PROBLEM TO WORK ON: Every line of the material that mentions the word "group" should be copied out.

[EXCERPTED DATA — start]

-- ==== Sys2Proof/Syntax.lean ====
section
/-! DEFINITION. The instruction type of the model: one constructor for every row of the opcode table.

Rows that have a word carry the fields of that word, each as a number below two to its width (08 R192, R195).
Rows without a word are steps of the hardware, register writes and requests from outside; each carries the
names of what it acts on. What a row does stands in the machine, never here. -/
namespace Sys2Proof

/-- A core id, y * 16 + x (00 R2). -/
abbrev CoreId := Fin 256
/-- A square id, sy * 8 + sx (00 R3). -/
abbrev SquareId := Fin 64
/-- A job id; job 0 is the system job (01 R16). -/
abbrev JobId := Fin 256

/-- What a background scrubber of R64 and R65 walks: a square memory or a die's chip scratchpad. -/
inductive ScrubUnit where
  | square (sq : SquareId)
  | chip (die : Fin 2)
  deriving DecidableEq, Repr

/-- Where an event that reaches a queue comes from: an external stream (18 R441), a core's `evsend`
(13 R357), or the fault buffer of a die with the entry it reports (16 R417). -/
inductive EventOrigin where
  | external
  | core (sender : CoreId)
  | faultBuffer (die : Fin 2) (entry : Nat)
  deriving DecidableEq, Repr

/-- The alarm sources of SEC.POL (18 R454, R455). -/
inductive AlarmSource where
  | link | dbg | case | temp | clk | volt
  deriving DecidableEq, Repr

/-- An event frame on a port (18 R441): its Ethernet fields, its sequence number under 802.1CB, its length
in bytes and its events, each a header and a payload. -/
structure EthFrame where
  etype : Nat
  dmac : Nat
  vid : Nat
  seq : Nat
  size : Nat
  events : List (BitVec 64 × BitVec 64)
  deriving DecidableEq, Repr

namespace Rv

/-- The branch conditions of RV32I. -/
inductive Cond where
  | beq | bne | blt | bge | bltu | bgeu
  deriving DecidableEq, Repr

/-- The load forms of RV32I. -/
inductive Load where
  | lb | lh | lw | lbu | lhu
  deriving DecidableEq, Repr

/-- The store forms of RV32I. -/
inductive Store where
  | sb | sh | sw
  deriving DecidableEq, Repr

/-- The arithmetic operations of RV32I and of its M extension. -/
inductive Alu where
  | add | sub | sll | slt | sltu | xor | srl | sra | or | and
  | mul | mulh | mulhsu | mulhu | div | divu | rem | remu
  deriving DecidableEq, Repr

/-- An ordinary RV32IM operation (14 R372); a compressed word decodes to the operation it stands for. -/
inductive Op where
  | lui (rd : Fin 32) (imm : BitVec 32)
  | auipc (rd : Fin 32) (imm : BitVec 32)
  | jal (rd : Fin 32) (offset : BitVec 32)
  | jalr (rd rs1 : Fin 32) (offset : BitVec 32)
  | branch (c : Cond) (rs1 rs2 : Fin 32) (offset : BitVec 32)
  | load (k : Load) (rd rs1 : Fin 32) (offset : BitVec 32)
  | store (k : Store) (rs1 rs2 : Fin 32) (offset : BitVec 32)
  | aluImm (f : Alu) (rd rs1 : Fin 32) (imm : BitVec 32)
  | alu (f : Alu) (rd rs1 rs2 : Fin 32)
  deriving DecidableEq, Repr

end Rv
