/-- A result not yet written or not yet readable in time. A fixed-latency result (R207) stands in its register
already and `old` holds what stood there before; until the cycle `landAt` a reader sees `old` (R209). `va` is the address of its
instruction's group (R199), and `pops` what that has popped (R189). A
variable-latency result (R208, `wait` true) holds its value in `value` until it is written. `body` says that an instruction of a
repetition's body issued it; `schedAt` is the scheduled count of its issuer then and `cross` that of the other, the body or the
integer pipeline (R211). `push` says that its register was bound to a stream when it issued, which it goes to (R189), and `vdiv`
that it is of `vdiv` or `vsqrt` (R265). -/
structure Pending where
  file : RegFile
  idx : Nat
  wait : Bool
  old : Vec
  value : Vec
  landAt : Nat
  schedAt : Nat
  cross : Nat
  latency : Nat
  seq : Nat
  body : Bool
  push : Bool
  vdiv : Bool
  va : Word
  pops : List (Nat × BitVec 512)
  deriving DecidableEq, Repr

/-- The hints that stand before the next instruction (R200 to R204): the address of the first, the `hnt.imm`
payloads in order, and the last `hnt.mod` and `hnt.br`. -/
structure Hints where
  va : Option Word
  imms : List Nat
  mod : Option Nat
  br : Option Nat
  deriving DecidableEq, Repr

/-- One captured instruction of a repetition body (R240): its word, its address, its hints and its stall count. -/
structure BodyInstr where
  word : Nat
  va : Word
  hints : Hints
  stall : Nat
  deriving DecidableEq, Repr

/-- What belongs to one stream of instructions at issue (R206, R209): the first cycle it may issue in, the cycle of its last issue,
the count of scheduled cycles, and whether the instruction at issue has found a log or the pool full (R88). -/
structure Clock where
  readyAt : Nat
  lastIssue : Nat
  sched : Nat
  full : Bool
  deriving DecidableEq, Repr

/-- A repetition (R240 to R244): fields of the `rep`, captured body, repetition j, position in the body, the
repetitions to do, the address after the body, the `held` state of a body trap with the TRAP.PC it wrote, the clock of the body
(while a body instruction issues: of the integer pipeline, R211), and whether the body has the next turn. -/
structure Rep where
  n : Nat
  total : Nat
  stagger : Nat
  step : Nat
  body : List BodyInstr
  j : Nat
  pos : Nat
  after : Word
  held : Option Word
  clock : Clock
  bodyNext : Bool
  deriving DecidableEq, Repr

/-- A loop nest (R234 to R239): the descriptor's fields and the chunk, next iteration and end. -/
structure Nest where
  active : Bool
  e : List Nat
  cnt : Word
  parts : Nat
  minChunk : Nat
  order : Nat
  pos : Nat
  stop : Nat
  deriving DecidableEq, Repr

/-- A `wait` under way (R245 to R248): the descriptors, the controls, the deadline, the destination. -/
structure WaitSt where
  desc : Vec
  ctl : Word
  deadline : Nat
  d : Nat
  deriving DecidableEq, Repr

/-- A barrier wait (R368, R369): the block's address, g, the arrival index, the destination. -/
structure BarSt where
  va : Word
  g : Word
  index : Nat
  d : Nat
  deriving DecidableEq, Repr

/-- The issue side of a core (R200 to R213). `iva` is the address of the instruction that issued last, `gva` that of its group and
`gstalls` the stall counts before it (R199); `divides` says that it is `vdiv` or `vsqrt` (R265). `inBody` says that the
instruction at hand is of the repetition's body, and `bodyWait` names the tile that the body's next load waits for (R90). `pops` holds the elements that it has popped, each with its stream (R189). `full` says that the instruction at issue has found a log or the pool full (R88),
and `fullPush` the same of the late result to be pushed next. -/
structure Pipe where
  pc : Word
  iva : Word
  gva : Word
  gstalls : List Nat
  divides : Bool
  hints : Hints
  stalls : List Nat
  pend : List Pending
  readyAt : Nat
  lastIssue : Nat
  sched : Nat
  seq : Nat
  rep : Option Rep
  inBody : Bool
  bodyWait : Option Nat
  skip : Bool
  divFree : Nat
  full : Bool
  fullPush : Bool
  pops : List (Nat × BitVec 512)
  deriving DecidableEq, Repr

/-- The TRAP registers (R411). -/
structure TrapRegs where
  cause : Word
  pc : Word
  addr : Word
  info : Word
  deriving DecidableEq, Repr

/-! ## Tasks -/

/-- The five states of R158. -/
inductive CoreMode where
  | idle | run | wait | park | dark
  deriving DecidableEq, Repr

/-- The unit that runs on a core (R159, R162, R167, R174): its record as placed, `k4`, its type entry, its job, its
priority, the times it was requeued, COMMIT, the gang's mode, rank, BRK and the core of its leader, and
whether its `done` has issued (R250) and was a `halt` (R257), whether its record was stolen, the last job number its core's footprint unit had
given when it started, and the jobs it left at other cores when it was pre-empted (R307). -/
structure Task where
  record : BitVec 128
  rva : Word
  entry : BitVec 512
  job : Nat
  prio : Nat
  rq : Nat
  commit : Bool
  gang : Nat
  rank : Nat
  brk : Bool
  leader : Nat
  ending : Bool
  halting : Bool
  stolen : Bool
  jobsFrom : Nat
  elsewhere : List (Nat × Nat)
  deriving DecidableEq, Repr

/-- A fault-buffer entry an agent waits for (R416, R417): its die, its index (none while the buffer is full or
off), its generation, and what faulted. -/
structure HeldFault where
  core : Nat
  job : Nat
  die : Nat
  index : Option Nat
  gen : Nat
  trap : TrapInfo
  va : Word
  deriving DecidableEq, Repr

/-- Why a pre-emption is under way (R422): a `yield`, a watermark (with its queue's descriptor), or PRE.CTL. -/
inductive PreemptReason where
  | yield | watermark (queue : Word) | request
  deriving DecidableEq, Repr

/-! ## The memory side of a core -/

/-- A buffered store (R283): its pieces, its data, its place in the order of issue, its kind, and whether it is a
release (R119). -/
structure BufStore where
  seq : Nat
  pieces : List Piece
  data : Nat
  len : Nat
  release : Bool
  part : AgentKind
  deriving DecidableEq, Repr

/-- A cached 64-byte sector (R97, R102): the job, the address of its first byte, its bytes as they stood at the fill, the way of
its set that its line takes, and whether a byte of it has a parity error (R101). -/
structure Sector where
  job : Nat
  va : Nat
  data : BitVec 512
  way : Nat
  bad : Bool
  deriving DecidableEq, Repr

/-- An entry of the atomic buffer (R147): the block's address and job, and its location. The block's 64 bytes stand at that
location: every access that reaches the home revokes first (R148), so no agent sees the home without them. -/
structure AtomEntry where
  job : Nat
  va : Nat
  loc : Nat
  deriving DecidableEq, Repr

/-- An entry of the contention predictor (R150). -/
structure PredEntry where
  job : Nat
  block : Nat
  history : Nat
  deriving DecidableEq, Repr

[EXCERPTED DATA — finish]

REPLY TO THE EXERCISE:
instruction's group (R199), and `pops` what that has popped (R189). A
/-- The issue side of a core (R200 to R213). `iva` is the address of the instruction that issued last, `gva` that of its group and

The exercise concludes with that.